**REQUIRED WORK**
Reproduce the line that contains "case wide =>" and every line after it through the end of the records, exactly, with nothing added.

**PROVIDED RECORDS**
def op (k : OpKind) (run : Bool) (n : Nat) : EngineOp :=
  { kind := k, xmode := 0x22, running := run, done := n, flags := 0, since := none, parked := none }
def ops (xs : List EngineOp) : State := modCore 0 (fun c => { c with ops := xs }) mseq
/-- The kind of the operation that is ready, and its index. -/
def ready (xs : List EngineOp) (p : OpKind → Bool) : Option (Nat × OpKind) :=
  (readyOp (getCore (pumpOps 0 9 (ops xs)) 0).ops p).map (fun x => (x.1, x.2.kind))

/-- EngineEventsComplete: operations that are ready behind a swap, and ones that run. -/
theorem test_meets_engine_events : let tile : Shape := ⟨0x8100, 2, 2, 0, [128, 128, 1, 1], 0, [4, 512, 0, 0]⟩
    let load := OpKind.load (some (62, 2)) none 0
    let strm := OpKind.stream 3 511 4096 0 (62, 2)
    let group := OpKind.drain 0 2 true (some (0, 1)) none
    let drain := OpKind.drain 3 2 false none (some tile)
    (engineLaunch (pumpOps 0 9 (ops [op load false 0])) 0).isSome = true ∧ engineHeld (pumpOps 0 9 (ops [op load false 0])) 0 = false ∧
    ready [op load false 0] OpKind.isLoad = some (0, load) ∧ ready [op load true 0, op strm false 0] OpKind.isStream = some (1, strm) ∧
    passRunning (pumpOps 0 9 (ops [op strm false 0])) 0 = false ∧ ready [op group false 0] OpKind.isDrain = some (0, group) ∧
    ready [op strm true 0, op (.drain 2 2 false none (some tile)) false 0] OpKind.isDrain = some (1, .drain 2 2 false none (some tile)) ∧
    (findOp [op load true (2 ^ 20)] (fun o => o.running && o.kind.isLoad && decide (2 ^ 20 ≤ o.done))).isSome = true ∧
    (findOp [op load true 0, op strm true 0] (fun o => o.running && o.kind.isStream)).map Prod.fst = some 1 ∧
    (findOp [op drain true (2 ^ 20)] (fun o => o.running && o.kind.isDrain && decide (2 ^ 20 ≤ o.done))).isSome = true ∧
    (findOp [op (.zero 15) true 0] (fun o => o.running && o.kind.isZero)).isSome = true ∧
    (findOp [op .save true 0] (fun o => o.running && o.kind.isShadow)).isSome = true ∧
    (let e := modCore 0 (fun c => { c with mseq := { c.mseq with ending := true } }) mseq
     ((getCore e 0).seq 0).ending = true ∧ seqDrained e 0 0 = true) := by
  and_intros <;> decide +kernel

/-- A copy command in the queue of cluster 0. -/
def copied : State := match exec (.copy 1 0xC0 0xC4 0xC6) (copies 2 crew) with | .next t => t | _ => crew
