-- ==== Sys2Proof/Proofs/OneLaneMachine.lean ====
section
/-! PROOFS. The machine of one lane: system words, transfers, the end of splits and the step (R16 to R44, R84 to R94),
runs with the link of CALL and RET (R22, R31), words without a guarded lane (R29, R46), and addresses that trap
(R26, R101). The first part says once what each word or operation comes to; the second assembles the obligations. -/

namespace Sys2Proof.Laws
open Sys2Proof.Machine Sys2Proof.Claims

/-! ## System words -/

/-- Results that raise no flag, for some lanes: they are handed over, and the word goes on. -/
theorem emit_unflagged (e : Env) (ls : List Nat) (d : BitVec 8) (n : Nat) (v : Nat → Nat) (s : State) :
    (do emit e (laneResults ls d n (fun l => (v l, 0))).1 (laneResults ls d n (fun l => (v l, 0))).2
        pure Flow.next : M Flow) s =
      .ok Flow.next (emitTo e.tid e.sid (ls.flatMap (fun l => regWrites l d (v l) n)) 0 s) := by
  simp only [laneResults, zero_flags]
  rfl

section
variable {s : State} {e : Env} (h : Issues s e)
include h

/-- R87. -/
theorem nop_done (m : BitVec 1) : exec (.nop m) s = .next (e.done m (.nop m) Flow.next (opened s)) :=
  issue_ok h rfl

/-- R86. -/
theorem getcyc_wrote (m : BitVec 1) {d : BitVec 8} (ho : OpsOk e anyKind [⟨d, .any, 2⟩]) :
    exec (.getcyc m d) s = .next (e.wrote m (.getcyc m d)
      ((if isVec d then e.active else [0]).flatMap (fun l => regWrites l d ((opened s).chiptime % 2 ^ 64) 2)) 0
      (opened s)) := by
  refine issue_ok h ?_
  rw [checkOps_ok ho, pure_bind, get_bind]
  exact emit_unflagged e _ d 2 (fun _ => chipNow (opened s)) _

/-- R91. -/
theorem icinv_done (m : BitVec 1) (hk : e.th.kind = .crew) :
    exec (.icinv m) s = .next (e.done m (.icinv m) Flow.next
      (modCore e.th.core (fun c => { c with icache := c.icache.filter (fun l => l.cid != e.cid) }) (opened s))) := by
  refine issue_ok h ?_
  rw [crew_ops hk, pure_bind, act_bind]
  rfl

/-- R84: a register of R16 that the issuer may name, into a register that can take it. -/
theorem rdsr_wrote (m : BitVec 1) {d a : BitVec 8} {row : SrRow} (hr : srRow a.toNat = some row)
    (ha : srAllowed e.th.kind a.toNat = true) (hd : row.scope = .lane → isVec d = false → e.th.kind ≠ .crew)
    (ho : OpsOk e anyKind [⟨d, .any, srRegs a.toNat⟩]) :
    exec (.rdsr m d a) s = .next (e.wrote m (.rdsr m d a)
      ((if isVec d then e.active else [0]).flatMap
        (fun l => regWrites l d (readSr e (opened s) l a.toNat) (srRegs a.toNat))) 0 (opened s)) := by
  have hok : (!srAllowed e.th.kind a.toNat ||
      (decide (row.scope = .lane) && !isVec d && decide (e.th.kind = .crew))) = false := by
    simpa [ha] using hd
  refine issue_ok h ?_
  rw [checkOps_ok ho, pure_bind]
  simp only [hr, hok, Bool.false_eq_true, if_false]
  rw [get_bind]
  exact emit_unflagged e _ d _ (fun l => readSr e (opened s) l a.toNat) _
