/-! ### Votes (R199) -/

/-- VOTEALL and VOTEANY: one truth value for every active lane. -/
theorem vote_wrote {i : Instr} {p : BitVec 3} {x : Bool} {body : Env → M Machine.Flow} (hk : e.th.kind = .crew)
    (hx : exec i s = issue m i body s) (hb : body e = vote e p x) :
    exec i s = .next (e.wrote m i (e.active.map (fun l => .pred l p.toNat x)) 0 (opened s)) :=
  emits_wrote h hx hb ⟨List.mem_singleton.mpr hk, by simp⟩

theorem ballot_wrote (ho : OpsOk e crewOnly [⟨d, .any, 2⟩]) :
    exec (.ballot m d) s = .next (e.wrote m (.ballot m d)
      ((if isVec d then e.active else [0]).flatMap (fun l => regWrites l d (maskOf e.lanes).toNat 2)) 0 (opened s)) :=
  emits_wrote h rfl rfl ho

section
variable (ho : OpsOk e crewOnly [⟨d, .any, 1⟩, ⟨a, .vect, 1⟩])
include ho

/-- FIRSTLANE without a guarded lane writes nothing. -/
theorem firstlane_done (hl : e.lanes = []) :
    exec (.firstlane m d a) s = .next (e.done m (.firstlane m d a) Flow.next (opened s)) := by
  refine issue_ok h ?_
  rw [checkOps_ok ho, pure_bind, hl]
  rfl

theorem firstlane_wrote {l : Nat} {ls : List Nat} (hl : e.lanes = l :: ls) :
    exec (.firstlane m d a) s = .next (e.wrote m (.firstlane m d a)
      ((if isVec d then e.active else [0]).flatMap (fun k => regWrites k d (e.regs.field l a).toNat 1)) 0 (opened s)) := by
  refine emits_wrote h rfl ?_ ho
  rw [hl]
  rfl

end

/-- MBCNT is governed by the guard. -/
theorem mbcnt_gives (ho : OpsOk e crewOnly [⟨d, .vect, 1⟩, ⟨a, .any, 2⟩]) (hl : e.lanes ≠ []) :
    Gives e s (.mbcnt m d a) m d 1 (fun l => (popLow (e.regs.pair l a).toNat l, 0)) := by
  refine issue_ok h ?_
  rw [whenLanes_of_lanes hl, checkOps_ok ho, pure_bind, emitLanes_ok]

/-! ### Reductions (R200 to R204) -/

section
variable {ty : ElemType} (f : BitVec 1) (ht : elemType e.type = some ty) (hr : reduceType ty = true)
  (ho : OpsOk e crewOnly [⟨d, .vect, 1⟩, ⟨a, .vect, 1⟩])
include ht hr ho

/-- R201, R203; RSUM completes at issue (log 38). -/
theorem rsum_wrote : exec (.rsum m d a f) s = .next (e.wrote m (.rsum m d a f)
    ((e.active.filter (fun l => f = 0#1 || l = 0)).map (fun l => regWrite l d (joinElems ty.b (rsumHalf e ty a) ty.n).1))
    (joinElems ty.b (rsumHalf e ty a) ty.n).2 (opened s)) := by
  refine emits_wrote h rfl ?_ ho
  rw [typeBad_of ht hr, reduceTy_of ht]

/-- R202, R203; SCANS completes at issue (log 38). -/
theorem scans_wrote :
    let rs := (List.range ty.n).map (scanHalf e ty a)
    let at_ (h i : Nat) : Nat := if f = 0#1 then ((rs.getD h []).getD i (0, 0)).1
      else if i = 0 then 0 else ((rs.getD h []).getD (i - 1) (0, 0)).1
    exec (.scans m d a f) s = .next (e.wrote m (.scans m d a f)
      (e.active.map (fun l => regWrite l d (joinElems ty.b (fun h => (at_ h l, 0)) ty.n).1))
      (rs.flatten.foldl (fun fl r => fl ||| r.2) 0) (opened s)) := by
  refine emits_wrote h rfl ?_ ho
  rw [typeBad_of ht hr, reduceTy_of ht]
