-- ==== Sys2Proof/Machine/Operands.lean ====
section
/-! DEFINITION. Operand assembly (R99): the byte lanes of a port access (R63), byte arrays of fixed length built
from byte sequences, and the runs of bytes the rules read and write. -/

namespace Sys2Proof.Machine

/-- Byte `j` of a 32-bit value: bits `[8j+7:8j]` (R63). -/
def lane (v : Word32) (j : Nat) : Byte := v.extractLsb' (8 * j) 8

/-- The bytes an `n`-byte write of `v` pushes, the least significant first (R63, R93). -/
def lanes (n : Size) (v : Word32) : List Byte := (List.range n.bytes).map (lane v)

/-- The value with the `j`-th byte of a sequence in bits `[8j+7:8j]` and zeros above (R63, R93). -/
def fromLanes : List Byte → Word32
  | [] => 0
  | b :: bs => b.setWidth 32 ||| (fromLanes bs <<< 8)

/-- The byte array whose element `i` is element `i` of the sequence, 0 past its end. -/
def fit (n : Nat) (s : List Byte) : Bytes n := Vector.ofFn fun i => s.getD i.val 0

/-- `A[0..len(s)-1] <- s`: the first elements are replaced, the others keep their values (R10). -/
def writePrefix {n : Nat} (a : Bytes n) (s : List Byte) : Bytes n :=
  Vector.ofFn fun i => s.getD i.val a[i]

/-- `if i < n: A[i] <- b`, the guarded store of a push (R184, R185, R186). -/
def storeAt {n : Nat} (a : Bytes n) (i : Nat) (b : Byte) : Bytes n := a.setIfInBounds i b

/-- `A[i]`; a position past the end, which no reachable state reads, gives 0 (log 7). -/
def byteAt {n : Nat} (a : Bytes n) (i : Nat) : Byte := a[i]?.getD 0

/-- Exclusive-or of two byte sequences of equal length, element by element (R120). -/
def xorBytes {n : Nat} (a b : Bytes n) : Bytes n := Vector.zipWith (fun x y => x ^^^ y) a b

/-- `rep(v, n)` (R8). -/
def rep (v : Byte) (n : Nat) : Bytes n := Vector.replicate n v

/-- `BUF[0..63]`, the block operand of the jobs `FWD`, `BWD` and `BLOCK` (R158, R159, R213, R241). -/
def bufBlock (s : State) : Block := Vector.ofFn fun i => s.buf[i.val]

/-- `BUF[0..k-1]` with `k = BUFCNT`, the bytes the blockizer still holds (R183, R215). -/
def bufBytes (s : State) : List Byte := s.buf.toList.take s.bufcnt.toNat

end Sys2Proof.Machine
end

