-- ==== Sys2Proof/Machine/Bus.lean ====
section
/-! DEFINITION. The transactions that are no instruction: ill-addressed ones and illegal commands (R64, R65, R96,
R97, R306, R307); and the place of the register window in the platform's address map (R60, R62, R71). -/

namespace Sys2Proof.Machine

/-- A transaction that the decoder refuses. An ill-addressed one raises `BusError`, a `CMD` write that is no command
raises `IllegalCommand`; in `FAULT` mode both are ignored; an ill-addressed read returns 0 (R306, R307, R312, R313).
A descriptor with `sz = 3` is no transaction and has no meaning (U12). -/
def execUndecoded (e : DecodeError) (s : State) : Result :=
  match e with
  | .notATransaction => .refused .notATransaction
  | .illAddressedWrite => unlessFaulted none s <| reply none (raiseFault .busError s)
  | .illAddressedRead => unlessFaulted (some 0) s <| reply (some 0) (raiseFault .busError s)
  | .illegalCommand => unlessFaulted none s <| reply none (raiseFault .illegalCommand s)

/-- The offset of a platform address in the window at `BASE`; an address outside the window is not the engine's
concern (R71, U11). -/
def windowOffset (addr : Nat) : Option (BitVec 6) :=
  if Config.base ≤ addr ∧ addr < Config.base + Config.windowSize then some (BitVec.ofNat 6 (addr - Config.base))
  else none

/-- A write of `n` bytes at a platform address, as the transaction that reaches the engine, if one does (R62, R71). -/
def hostWrite (addr : Nat) (n : Size) (v : Word32) : Option Descriptor :=
  (windowOffset addr).map fun off => memWrite off n v

/-- A read of `n` bytes at a platform address, as the transaction that reaches the engine, if one does (R62, R71). -/
def hostRead (addr : Nat) (n : Size) : Option Descriptor :=
  (windowOffset addr).map fun off => memRead off n

end Sys2Proof.Machine
end

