/-- The blockizer keeps the bytes and their order; it cuts whole blocks of `size`, and after them, if bytes are left,
one block of them; it depends on the chunks only through their concatenation; from empty chunks it makes no block
(R181). -/
def Obligations.BlockizerProperties : Prop :=
  ∀ (size : Nat) (chunks : List (List Byte)), 0 < size →
    (blockize chunks size).flatten = chunks.flatten ∧
    (blockize chunks size).length =
      chunks.flatten.length / size + (if chunks.flatten.length % size = 0 then 0 else 1) ∧
    (∀ b ∈ (blockize chunks size).dropLast, b.length = size) ∧
    (∀ b ∈ (blockize chunks size).getLast?, 1 ≤ b.length ∧ b.length ≤ size ∧
      b.length = if chunks.flatten.length % size = 0 then size else chunks.flatten.length % size) ∧
    (∀ chunks' : List (List Byte), chunks'.flatten = chunks.flatten → blockize chunks' size = blockize chunks size) ∧
    (∀ n : Nat, blockize (List.replicate n []) size = [])

/-- The closed form of `encrypt`: the padded stream, cut into blocks, chained (R217), so that the number of blocks is
`floor(len(P)/64) + 1` (R218). -/
def Obligations.EncryptClosedForm : Prop :=
  ∀ (key : Key) (iv : Block) (chunks : List (List Byte)),
    encrypt key iv chunks =
      cipherChain key iv (blocksOf (chunks.flatten.length / 64 + 1) (padStream chunks.flatten)) ∧
    (padStream chunks.flatten).length = 64 * (chunks.flatten.length / 64 + 1) ∧
    (encrypt key iv chunks).length = chunks.flatten.length / 64 + 1

/-- An empty plaintext, in any number of empty chunks, is encrypted to the marker block alone (R219). -/
def Obligations.EmptyInputGivesTheMarkerBlock : Prop :=
  ∀ (key : Key) (iv : Block) (n : Nat),
    encrypt key iv (List.replicate n []) = [xorBytes (rep 0x40 64) (forward key iv)]

/-- Different IVs give different ciphertexts of equal length, for every key and plaintext (R223). -/
def Obligations.EncryptIsIvSensitive : Prop :=
  ∀ (key : Key) (iv iv' : Block) (chunks : List (List Byte)), iv ≠ iv' →
    encrypt key iv chunks ≠ encrypt key iv' chunks ∧
    (encrypt key iv chunks).length = (encrypt key iv' chunks).length

/-- The final-block rule: nothing for the marker block; 64 - v bytes for a valid padding of `v` bytes; otherwise the
block as it is (R244). -/
def Obligations.FinalRuleCases : Prop :=
  ∀ h : Block,
    ((∀ i (_ : i < 64), h[i] = 0x40) → finalRule h = none) ∧
    (∀ v, 1 ≤ v → v < 64 → (∀ i (_ : i < 64), 64 - v ≤ i → h[i].toNat = v) →
      finalRule h = some (h.toList.take (64 - v))) ∧
    ((¬ ∀ i (_ : i < 64), h[i] = 0x40) →
      (¬ ∃ v, 1 ≤ v ∧ v < 64 ∧ ∀ i (_ : i < 64), 64 - v ≤ i → h[i].toNat = v) →
      finalRule h = some h.toList)
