/-- The bytes a `POP` returns are the front of the unread output (R72). -/
theorem popBytes_eq_take {n : Size} {s : State} (h : s.outputWithin) (havail : n.bytes ≤ s.oavail) :
    popBytes n s = s.unread.take n.bytes := by
  apply List.ext_getElem
  · rw [length_popBytes, List.length_take, length_unread h, Nat.min_eq_left havail]
  · intro j hj hunread
    rw [getElem_popBytes, List.getElem_take, getElem_unread]

/-- What a `POP` leaves to be read (R72, R190). -/
theorem unread_advanceOutput {n : Size} {s : State} (h : s.outputWithin) :
    (advanceOutput n s).unread = s.unread.drop n.bytes := by
  rcases advanceOutput_cases n s with ⟨hlast, heq⟩ | ⟨-, heq⟩
  · have hall : s.unread.length ≤ n.bytes := by
      rw [length_unread h, State.oavail]
      omega
    rw [heq, List.drop_of_length_le hall]
    rfl
  · obtain ⟨hord, holen, -⟩ := h
    have hn := size_bytes_le n
    have hnew : (BitVec.ofNat 7 (s.ord.toNat + n.bytes)).toNat = s.ord.toNat + n.bytes := by
      rw [BitVec.toNat_ofNat]
      omega
    rw [heq, State.unread, State.unread, List.drop_drop, hnew]

/-! ### A wide push -/

/-- The one lane of a byte written as a 1-byte value (R63). -/
theorem lanes_b1_setWidth (b : Byte) : lanes .b1 (b.setWidth 32) = [b] := by
  have hlane : lane (b.setWidth 32) 0 = b := by
    apply BitVec.eq_of_getLsbD_eq
    intro i hi
    simp [lane, hi]
    omega
  exact congrArg (fun c => [c]) hlane

theorem lanes_b4 (v : Word32) :
    lanes .b4 v = [v.extractLsb' 0 8, v.extractLsb' 8 8, v.extractLsb' 16 8, v.extractLsb' 24 8] := rfl

section
variable {port : Size → Word32 → Instr} {push : State → Byte → State}

/-- A port whose `requires` line wants the engine idle, and whose byte operation keeps `JOB` and `MODE` and does not read
the value returned: four bytes pushed one by one are the same as a word pushed at once (R73). -/
theorem fourNarrowPushes
    (hexec : ∀ n v s, s.job = .none → s.mode = .idle → exec (port n v) s = reply none ((lanes n v).foldl push s))
    (hjob : ∀ s b, (push s b).job = s.job) (hmode : ∀ s b, (push s b).mode = s.mode)
    (hresp : ∀ s b, push { s with resp := none } b = { push s b with resp := none })
    {s : State} (v : Word32) (hj : s.job = .none) (hm : s.mode = .idle) :
    ∃ a b c d : State,
      exec (port .b1 (v.extractLsb' 0 8 |>.setWidth 32)) s = .next a ∧
      exec (port .b1 (v.extractLsb' 8 8 |>.setWidth 32)) a = .next b ∧
      exec (port .b1 (v.extractLsb' 16 8 |>.setWidth 32)) b = .next c ∧
      exec (port .b1 (v.extractLsb' 24 8 |>.setWidth 32)) c = .next d ∧
      exec (port .b4 v) s = .next d := by
  have hone (b : Byte) (s : State) (hj : s.job = .none) (hm : s.mode = .idle) :
      exec (port .b1 (b.setWidth 32)) s = .next { push s b with resp := none } := by
    rw [hexec _ _ s hj hm, lanes_b1_setWidth]
    rfl
  refine ⟨_, _, _, _, hone _ s hj hm, hone _ _ ?_ ?_, hone _ _ ?_ ?_, hone _ _ ?_ ?_, ?wide⟩
  case wide =>
    rw [hexec _ _ s hj hm, lanes_b4]
    simp only [List.foldl_cons, List.foldl_nil, reply, hresp]
  all_goals simp only [hjob, hmode, hj, hm]

end

/-! ### The statements -/

/-- Settles O21: the run of pushes in closed form. -/
theorem pushkStoresItsLanes : Obligations.PushkStoresItsLanes := by
  intro s n v hj hm
  rw [exec_of_admits (i := .pushk n v) ⟨hj, hm⟩, admittedEffect, foldl_pushKeyByte, storeRun_lanes, countRun_lanes]
  rfl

**ANSWER SPACE**
  case wide =>
    rw [hexec _ _ s hj hm, lanes_b4]
    simp only [List.foldl_cons, List.foldl_nil, reply, hresp]
  all_goals simp only [hjob, hmode, hj, hm]

end

/-! ### The statements -/

/-- Settles O21: the run of pushes in closed form. -/
theorem pushkStoresItsLanes : Obligations.PushkStoresItsLanes := by
  intro s n v hj hm
  rw [exec_of_admits (i := .pushk n v) ⟨hj, hm⟩, admittedEffect, foldl_pushKeyByte, storeRun_lanes, countRun_lanes]
  rfl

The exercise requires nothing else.